▶ _What is being asked_: Write out the entries below exactly. End with the line that contains "theorem test_wf_refuses_gap_not_rising : Instr.wf".

▶ _Given records_:
----
-- ==== Sys2Proof/Tests/Slice0.lean ====
section
/-! SUPPORT. Tests: the checks of WellFormed refuse ill-formed terms; bytes written out from 30_encoding.md,
95_test_vectors.md and 43_block_decoder.md decode to their instructions; single steps end as those files
say; and for every obligation with hypotheses a state and operands that meet them. -/

namespace Sys2Proof.Tests

open Sys2Proof Sys2Proof.Machine

set_option Elab.async false

/-! ### WellFormed refuses -/

theorem test_wf_refuses_bit_short : Instr.wf (.bit [1, 2]) = false := by decide +kernel

theorem test_wf_refuses_gap_no_endpoint : Instr.wf (.gap 0x0000 []) = false := by decide +kernel

theorem test_wf_refuses_gap_endpoint_count : Instr.wf (.gap 0x0018 [9]) = false := by decide +kernel

theorem test_wf_refuses_gap_not_rising : Instr.wf (.gap 0x0018 [9, 5]) = false := by decide +kernel

theorem test_wf_refuses_gap_terminal_listed : Instr.wf (.gap 0x0010 [65535]) = false := by decide +kernel

theorem test_wf_refuses_arrbit_not_rising : Instr.wf (.arrbit [10, 5]) = false := by decide +kernel

theorem test_wf_refuses_arrgap_repeated : Instr.wf (.arrgap [5, 5]) = false := by decide +kernel

theorem test_wf_refuses_arrgap_inv_not_rising : Instr.wf (.arrgapInv [1, 0]) = false := by decide +kernel

theorem test_wf_refuses_arrbit_inv_not_rising : Instr.wf (.arrbitInv [7, 3]) = false := by decide +kernel

theorem test_wf_refuses_interval_reversed : Instr.wf (.bitInterval 2 1 []) = false := by decide +kernel

theorem test_wf_refuses_interval_past_end : Instr.wf (.bitInterval 2047 2048 [1, 1]) = false := by decide +kernel

theorem test_wf_refuses_interval_word_count : Instr.wf (.bitInterval 1 2 [1]) = false := by decide +kernel

theorem test_wf_refuses_gap_egamma_no_endpoint : Instr.wf (.gapEgamma 0 []) = false := by decide +kernel

theorem test_wf_refuses_gap_egamma_count : Instr.wf (.gapEgamma 0x0018 [1]) = false := by decide +kernel

theorem test_wf_refuses_gap_egamma_broken_code : Instr.wf (.gapEgamma 0x0010 [0]) = false := by decide +kernel

theorem test_wf_refuses_gap_egamma_past_end : Instr.wf (.gapEgamma 0x0010 [65536]) = false := by decide +kernel

theorem test_wf_refuses_arrgap_egamma_empty : Instr.wf (.arrgapEgamma 0 []) = false := by decide +kernel

theorem test_wf_refuses_arrgap_egamma_too_many : Instr.wf (.arrgapEgamma 65537 []) = false := by decide +kernel

theorem test_wf_refuses_arrgap_egamma_count : Instr.wf (.arrgapEgamma 2 [1]) = false := by decide +kernel

theorem test_wf_refuses_arrgap_egamma_broken_code : Instr.wf (.arrgapEgamma 1 [0]) = false := by decide +kernel

theorem test_wf_refuses_arrgap_egamma_inv_past_end : Instr.wf (.arrgapEgammaInv 2 [65536, 1]) = false := by decide +kernel

theorem test_wf_refuses_runs_start_byte : Instr.wf (.bit0runs 2 [(2048, [])]) = false := by decide +kernel

theorem test_wf_refuses_runs_empty_run : Instr.wf (.bit0runs 0 [(0, []), (2048, [])]) = false := by decide +kernel

theorem test_wf_refuses_runs_overshoot : Instr.wf (.bit0runs 0 [(2049, [])]) = false := by decide +kernel

theorem test_wf_refuses_runs_word_count : Instr.wf (.bit0runs 1 [(1, []), (2047, [])]) = false := by decide +kernel

theorem test_wf_refuses_runs_total : Instr.wf (.bit0runs 0 [(2047, [])]) = false := by decide +kernel

theorem test_wf_refuses_gap_bienc_no_min : Instr.wf (.gapBienc 0x0008 0 []) = false := by decide +kernel

theorem test_wf_refuses_gap_bienc_count : Instr.wf (.gapBienc 0x0018 0 []) = false := by decide +kernel

theorem test_wf_refuses_gap_bienc_min_terminal : Instr.wf (.gapBienc 0x0010 65535 []) = false := by decide +kernel

theorem test_wf_refuses_gap_bienc_not_rising : Instr.wf (.gapBienc 0x0018 9 [5]) = false := by decide +kernel

theorem test_wf_refuses_arrgap_bienc_few : Instr.wf (.arrgapBienc 0 9 0 [1, 2]) = false := by decide +kernel

theorem test_wf_refuses_arrgap_bienc_many : Instr.wf (.arrgapBienc 0 9 65533 []) = false := by decide +kernel

theorem test_wf_refuses_arrgap_bienc_count : Instr.wf (.arrgapBienc 0 9 1 [1, 2]) = false := by decide +kernel

theorem test_wf_refuses_arrgap_bienc_inv_range : Instr.wf (.arrgapBiencInv 0 9 1 [1, 2, 9]) = false := by decide +kernel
----
▶ _Your response_:
-- ==== Sys2Proof/Tests/Slice0.lean ====
section
/-! SUPPORT. Tests: the checks of WellFormed refuse ill-formed terms; bytes written out from 30_encoding.md,
95_test_vectors.md and 43_block_decoder.md decode to their instructions; single steps end as those files
say; and for every obligation with hypotheses a state and operands that meet them. -/

namespace Sys2Proof.Tests

open Sys2Proof Sys2Proof.Machine

set_option Elab.async false

/-! ### WellFormed refuses -/

theorem test_wf_refuses_bit_short : Instr.wf (.bit [1, 2]) = false := by decide +kernel

theorem test_wf_refuses_gap_no_endpoint : Instr.wf (.gap 0x0000 []) = false := by decide +kernel

theorem test_wf_refuses_gap_endpoint_count : Instr.wf (.gap 0x0018 [9]) = false := by decide +kernel

theorem test_wf_refuses_gap_not_rising : Instr.wf (.gap 0x0018 [9, 5]) = false := by decide +kernel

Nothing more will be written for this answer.